Wikipedia
The 'Wikipedia' logo is seen on a tablet screen on Dec. 4, 2012 in Paris. Getty Images /AFP PHOTO / LIONEL BONAVENTURE

A reporter who recently wrote about hedge fund billionaire and Trump supporter Robert Mercer’s connections to white nationalists seems to have been targeted in the vandalization of a Wikipedia page belonging to Phineas Gage, an American railroad foreman who lived in the nineteenth century.

If you navigate to Wikipedia page for Phineas Gage, its shows a message which reads, “I have evidence that @Bernstein is responsible for at least six rapes in the past year, three of which were children. We ask that you help spread the word to bring down this monster. Thank You.” The message is then attributed to WikiLeaks and anti-trolling organization GNAA and also uses the MeToo hashtag which has been used by victims of sexual abuse on Twitter.

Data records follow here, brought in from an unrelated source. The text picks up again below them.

theorem keyEnter_event (h : execKeyEnter s = .next t) : Event s .keyEnter t := by
  unfold execKeyEnter at h
  split at h
  next => exact runRecord_event rfl (fun _ => keyEffect_done) h
  next => exact runRecord_event rfl (fun _ => keyEffect_done) h
  all_goals cases h

theorem clearingSweepEnd_event (h : execClearingSweepEnd s = .next t) :
    Event s .clearingSweepEnd t := by
  unfold execClearingSweepEnd at h
  split at h <;> cases h
  next he => exact .finished (.sweep he)

/-- The inversion of the dispatch: every command that runs is one of these events. -/
theorem exec_event {c : Instr} (h : exec c s = .next t) : Event s c t := by
  cases c with
  | pad => exact runRecord_event rfl (fun _ hu => by cases hu; exact .pad) h
  | wrap =>
    obtain ⟨hk, rfl⟩ := runRecord_next h
    exact .finished (.wrap hk)
  | sceneReset => exact runRecord_event rfl (fun _ hu => by cases hu; exact .sceneReset) h
  | park => exact runRecord_event rfl (fun _ hu => by cases hu; exact .park) h
  | setupPlane => exact setupPlane_event h
  | setupReports => exact runRecord_event rfl (fun _ => reportsEffect_done) h
  | setColour => exact runRecord_event rfl (fun _ => setColourEffect_done) h
  | loadColours => exact loadColours_event h
  | defineObject => exact runRecord_event rfl (fun _ => defineObjectEffect_done) h
  | dropObject => exact runRecord_event rfl (fun _ => dropObjectEffect_done) h
  | place => exact runRecord_event rfl (fun _ => placeEffect_done) h
  | move => exact runRecord_event rfl (fun _ => moveEffect_done) h
  | setOpacity => exact runRecord_event rfl (fun _ => setOpacityEffect_done) h
  | remove => exact runRecord_event rfl (fun _ => removeEffect_done) h
  | defineButton => exact runRecord_event rfl (fun _ => defineButtonEffect_done) h
  | buttonLook => exact runRecord_event rfl (fun _ => buttonLookEffect_done) h
  | enableButton => exact runRecord_event rfl (fun _ => enableButtonEffect_done) h
  | disableButton => exact runRecord_event rfl (fun _ => disableButtonEffect_done) h
  | deleteButton => exact runRecord_event rfl (fun _ => deleteButtonEffect_done) h
  | keyDirection => exact keyDirection_event h
  | keyEnter => exact keyEnter_event h
  | select => exact runRecord_event rfl (fun _ => selectEffect_done) h
  | showRecord => exact runRecord_event rfl (fun _ => showEffect_done) h
  | batchOpen => exact runRecord_event rfl (fun _ hu => by cases hu; exact .batchOpen) h
  | batchClose => exact runRecord_event rfl (fun _ hu => by cases hu; exact .batchClose) h
  | frameStart => exact Host.Outcome.next.inj h ▸ .finished (.frame (.inl rfl))
  | settleEnd => exact frameCase_event (.inr (.inl rfl)) h
  | transitionDone => exact frameCase_event (.inr (.inr (.inl rfl))) h
  | holdEnd => exact frameCase_event (.inr (.inr (.inr rfl))) h
  | resetAssert => exact Host.Outcome.next.inj h ▸ assertReset_event
  | resetRelease => exact Host.Outcome.next.inj h ▸ releaseReset_event
  | clearingSweepEnd => exact clearingSweepEnd_event h
  | urgentLine b => exact Host.Outcome.next.inj h ▸ .urgent b
  | cSideRequest r => exact cSideRequest_event h
  | cStoreWord w => exact cStoreWord_event h
  | cStoreComplete => exact cStoreComplete_event h
  | passedFetchWord w => exact passedFetchWord_event h
  | passedTransactionComplete => exact passedTransactionComplete_event h
  | displayWordArrival w => exact displayWordArrival_event h
  | displayFirstFetchComplete => exact displayFirstFetchComplete_event h
  | captureDrain => exact captureDrain_event h
  | probeComplete w0 w1 w2 w3 => exact probeComplete_event h
  | refetchWordArrival w => exact refetchWordArrival_event h
  | refetchLineComplete => exact refetchLineComplete_event h
  | loadWordArrival w => exact loadWordArrival_event h
  | loadLineComplete => exact loadLineComplete_event h
  | loadComplete => exact loadComplete_event h
  | objectWordArrival w => exact objectWordArrival_event h
  | objectFetchComplete => exact objectFetchComplete_event h
  | renderStoreComplete => exact renderStoreComplete_event h
  | tileComplete => exact tileComplete_event h
  | reportStoreComplete => exact reportStoreComplete_event h
  | controlWordStoreComplete => exact controlWordStoreComplete_event h
  | displayFetchComplete => exact displayFetchComplete_event h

The message refers to Joseph Bernstein who works as a senior technology reporter for BuzzFeed.

The Wikipedia page was hacked but there were no indications of why Gage’s page was chosen. There seems to be no apparent connection between Bernstein and Gage, who worked for the American railroad in 1845. He is considered the most famous patient of neurology since while working for the railroad an iron rod pierced through his head, destroying much of his brain's left frontal lobe. Gage is famous for miraculously surviving the fatal seeming injury.

At the time of writing this report, the page had been repaired, but here is the snapshot of the hacked page:

Wikipedia page hacked
The message posted on the hacked page accuses Buzzfeed reporter, Joe Bernstein. Wikipedia

Bernstein generally writes articles on tech, but his past five stories seem to have been targeting the extreme right.

All the stories are linked to a BuzzFeed story published on Oct. 6, accusing right-wing publication Breitbart of channelling white nationalist hatred, even though the executive chairman of the publication and former White House chief strategist, Steve Bannon, has insisted that “there's no room in American society for neo-Nazis, neo-Confederates, and the KKK.”

The report cites some emails and documents obtained from anonymous sources linked to Breitbart as evidence.

“These new emails and documents, however, clearly show that Breitbart does more than tolerate the most hate-filled, racist voices of the alt-right. It thrives on them, fueling and being fueled by some of the most toxic beliefs on the political spectrum — and clearing the way for them to enter the American mainstream,” Bernstein had written in the article titled “Alt-White: How the Breitbart machine laundered racist hate.”

Following the revelations, Bannon fired Milo Yiannopoulos, the site’s tech editor. The story further linked hedge fund billionaire Robert Mercer, who partly owns Breitbart, to white nationalists.

“These documents chart the Breitbart alt-right universe. They reveal how the website — and, in particular, Yiannopoulos — links the Mercer family, the billionaires who fund Breitbart, to underpaid trolls who fill it with provocative content, and to extremists striving to create a white ethnostate,” the story claims.

The story further accuses Mercer of funding other extreme right wing enterprises.

Bernstein’s most recent article also targeted Mercer, who had chosen to step down from his position as the co-CEO of Renaissance Technologies, his hedge fund company. It stands among the world’s most powerful hedge funds and is valued at $50 billion.

The forces at work here are not yet evident. However, it does not seem the work of WikiLeaks since the organization generally targets government officials rather than journalists.